Besides the biz and music practice, working out is another big part of my life. Area gyms shut down here for 3 months, March 17-June 17, 2020. During that time, I found online instructional videos, more than I could begin to count, on the subject of staying fit at home. While my adopted state of Alabama has very much reopened, we still have a statewide mask order; but there are exceptions to it -- e.g., when working out. Fitness pros advise AGAINST wearing a mask during workouts, because the mask reduces oxygen intake -- the very situation you don't want to risk during heavy exertion.

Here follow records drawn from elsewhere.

-- ==== Sys2Proof/Tests/Slice0.lean ====
section
/-!
SUPPORT. Tests: the words of Tables 7-8, 8-3, 9-12, 10-6, 11-11 and 13-4 and words written out from Tables 7-1 to 7-7
decode; ill-formed terms are refused; the spec's worked examples; and for every statement with hypotheses, states and
operands that meet them together, clause by clause (`hyps_<statement>_<clause>`).
-/

set_option linter.unusedVariables false
set_option Elab.async false

open Sys2Proof Sys2Proof.Machine

namespace Sys2Proof.Tests

/-! ### Small states -/

/-- The state after reset with one user hart of one job, whose page at address 0 begins with `NOP`, changed by `h`. -/
def withHart (h : Hart → Hart) : State := (State.reset.placeWord 0x2A00000000000000).modMe h
/-- Scalar registers set. -/
def regs (l : List (Nat × Nat)) (h : Hart) : Hart :=
  { h with g := l.foldl (fun g x => vput g (Fin.ofNat 32 x.1) (word x.2)) h.g }
/-- A user hart with a supervisor image at 0x8000 and some values in its registers. -/
def u0 : State := withHart fun h => regs
  [(1, 0x1000), (2, 5), (3, 2 ^ 64 - 3), (4, 0x2008), (5, 64), (6, 2 ^ 63), (7, 2 ^ 64 - 1), (8, 0x40), (9, 3), (13, 0x20000)]
  { h with sup := { h.sup with svec := 0x8000 } }
/-- The same with bytes at address 0x1000. -/
def u1 : State := { u0 with dev := Mem.write u0.dev 0x1000 ((List.range 24).map fun i => BitVec.ofNat 8 (i * 7 + 131)) }
/-- The same in its supervisor thread. -/
def s0 : State := u1.modMe fun h =>
  { h with st := .trapped, sup := { h.sup with st := .running, pc := 0x8000, g := h.g, sepc := 0x48, sei := 7, sstep := true } }
/-- The one page of the hart. -/
def page : Pin :=
  { p := 0, vf := 0, va := 0, size := 0x10000, pa := 0, kind := .dev, r := true, w := true, mark := [] }
def dl (a : Nat) : Loc := { kind := .dev, pa := a }
def ld4 : LdSt := { ord := .none, sp := false, sx := true, size := 2, t := .no, scope := .hart, off := 8 }
def mx4 : MemX :=
  { k := 0, ke := false, kz := false, ca := false, cb := false, cc := false, tk := 0, sz := .w, sx := true, ord := .none,
    scope := .hart, t := .no }
def vm0 : VMod :=
  { k := 0, ke := false, kz := false, ca := false, cb := false, cc := false, p := false, rm := .dyn, sat := false }
def onGang (f : Gang → Gang) (s : State) : State := { s with gangs := s.gangs.map f }
def onJob (f : Job → Job) (s : State) : State := { s with jobs := s.jobs.map f }
/-- The state after an instruction. -/
def after (i : Instr) (s : State) : State := match exec i s with | .next t => t | _ => s
/-- The state that an outcome goes to. -/
def nextOf (d : State) : Host.Outcome State Fault Refusal → State
  | .next t => t
  | _ => d
theorem eq_next {o : Host.Outcome State Fault Refusal} {d : State}
    (h : (match o with | .next _ => true | _ => false) = true) : o = .next (nextOf d o) := by
  cases o with
  | next s => rfl
  | fault _ => cases h
  | refused _ => cases h
/-- A vector register. -/
def vreg (t : Tag) (f : Nat → Nat) : VReg := { el := vgen 128 fun e => word (f e), tag := t, vln := 128, dirty := true }
/-- A record register. -/
def recReg (l : List Nat) : VReg := vreg .n64 fun e => l.getD e 0
/-- Vector registers set. -/
def vregs (l : List (Nat × VReg)) (h : Hart) : Hart :=
  { h with v := l.foldl (fun v x => vput v (Fin.ofNat 60 x.1) x.2) h.v }
def h0 : HartId := { gang := 1, rank := 0 }
def theJob (s : State) : Job := s.jobs.head?.getD Job.blank
/-- The places of the elements of an access. -/
def placeOf (s : State) (f : VAcc) (e : Nat) : VPlace :=
  match s.vPlace f e with | .ok p => p | .error _ => .gen { kind := .io, pa := 0 } page
def canRead (s : State) (n : Nat) : VPlace → Bool
  | .gen l _ => l.kind != .io && !s.readPoison l n
  | .sp k => !s.myGang.spPoisoned (s.myGang.spMap k) n
def canWrite (s : State) (n : Nat) : VPlace → Bool
  | .gen l _ => !s.writeRefused l n
  | .sp _ => true
theorem readable_all {s : State} {n : Nat} {f : Nat → VPlace} {es : List Nat}
    (h : (es.all fun e => canRead s n (f e)) = true) : ∀ e ∈ es, (f e).readable s n := fun e he => by
  have := List.all_eq_true.mp h e he
  cases hf : f e <;> simp_all [canRead, VPlace.readable]
theorem writable_all {s : State} {n : Nat} {f : Nat → VPlace} {es : List Nat}
    (h : (es.all fun e => canWrite s n (f e)) = true) : ∀ e ∈ es, (f e).writable s n := fun e he => by
  have := List.all_eq_true.mp h e he
  cases hf : f e <;> simp_all [canWrite, VPlace.writable]
def isDirty (s : State) (n : Nat) : VPlace → Bool
  | .gen l _ => linePoisoned (s.poisonOf l.kind) l.pa n
  | .sp _ => false
theorem dirty_of {s : State} {n : Nat} {p : VPlace} (h : isDirty s n p = true) : p.dirty s n := by
  cases p <;> simp_all [isDirty, VPlace.dirty]
theorem clean_all {s : State} {n : Nat} {f : Nat → VPlace} {es : List Nat}
    (h : (es.all fun e => !isDirty s n (f e)) = true) : ∀ e ∈ es, ¬ (f e).dirty s n := fun e he hd => by
  have := List.all_eq_true.mp h e he
  cases hf : f e <;> simp_all [isDirty, VPlace.dirty]
theorem below {n : Nat} {p : Nat → Prop} [DecidablePred p] (h : ((List.range n).all fun e => decide (p e)) = true) :
    ∀ e, e < n → p e := fun e he => of_decide_eq_true (List.all_eq_true.mp h e (List.mem_range.mpr he))
def readCsr (s : State) (n : Nat) : Word := (s.csrRead n).toOption.getD 0
theorem no_group_failed {s : State} (h : s.failedCh = 0) (a : Nat) : s.groupFailed a = false := by
  simp [State.groupFailed, h]
theorem eq_some {α β : Type} {o : Option (α × β)} {d : α × β} (h : o.isSome = true) :
    o = some ((o.getD d).1, (o.getD d).2) := by
  cases o with
  | none => cases h
  | some x => rfl
def noCopy : Copy :=
  { id := 0, p := 0, job := 1, gang := 1, cluster := 0, rcd := [], srcPins := [], dstPins := [], stage := none, pos := 0,
    total := 1, poisoned := false, cancelled := false }
theorem pair_eq {α β : Type} {p : α × β} {a : α} (h : p.1 = a) : p = (a, p.2) := by cases p; cases h; rfl
def theGang (s : State) : Gang := s.gangs.head?.getD Gang.blank
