-- ==== Sys2Proof/Machine/Cycle.lean ====
section
/-! DEFINITION. One cycle of the engine for every opcode map (R80 to R86): the map is an argument, because the spec
leaves five of the nine opcode bytes open as named parameters (R5, R66, its decision D4). -/

namespace Sys2Proof.Machine

/-- The step under an opcode map: fetch; an opcode the map does not have is the fatal error
`UnsupportedOpcode(IR, pc)` and ends the step; else the instruction is executed and `pc` advanced. A machine that is
not running has no step (log 7). -/
def stepWith (m : OpcodeMap) (s : State) : Result :=
  if s.running then
    match s.fetch.instr m with
    | none => .next (s.fetch.fatal (.unsupportedOpcode s.fetch.ir s.fetch.pc))
    | some i => exec i s.fetch
  else .fault .notRunning

end Sys2Proof.Machine
end

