-- ==== Sys2Proof/Machine/Run.lean ====
section
/-! DEFINITION. The run (R87, R12, R190): the iteration of the step from a launch state until `running` is 0, its
end, and the run that has none. -/

namespace Sys2Proof.Machine

/-- The state of the run from `s` after `n` steps, or after its last step if it ended before: a state with no step
stays (R87). `n` is how far one looks and ends nothing (R12). -/
def runFor (m : OpcodeMap) : Nat → State → State
  | 0, s => s
  | n + 1, s =>
    match stepWith m s with
    | .next t => runFor m n t
    | .fault _ => s
    | .refused _ => s

/-- The run of an image ends in the state `t` (R87). -/
def RunEndsIn (m : OpcodeMap) (image : List Byte) (t : State) : Prop :=
  ∃ s n, launch image = some s ∧ runFor m n s = t ∧ t.running = false

/-- The run of an image does not end (R12, R87, R190). -/
def RunsForever (m : OpcodeMap) (image : List Byte) : Prop :=
  ∃ s, launch image = some s ∧ ∀ n, (runFor m n s).running = true

end Sys2Proof.Machine
end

I do almost all shopping online -- nothing new with me -- except for early Saturday morning visits to Walmart each week and occasional afternoon stops at CVS. So not much need for a mask.

No chamber music get-togethers planned, but the music practice goes on. It won't be long before I can resume evening sessions in the garage, which has the reverb I like. Fortunately it's warm enough here, around the 34th parallel, to play out there about 8 months each year.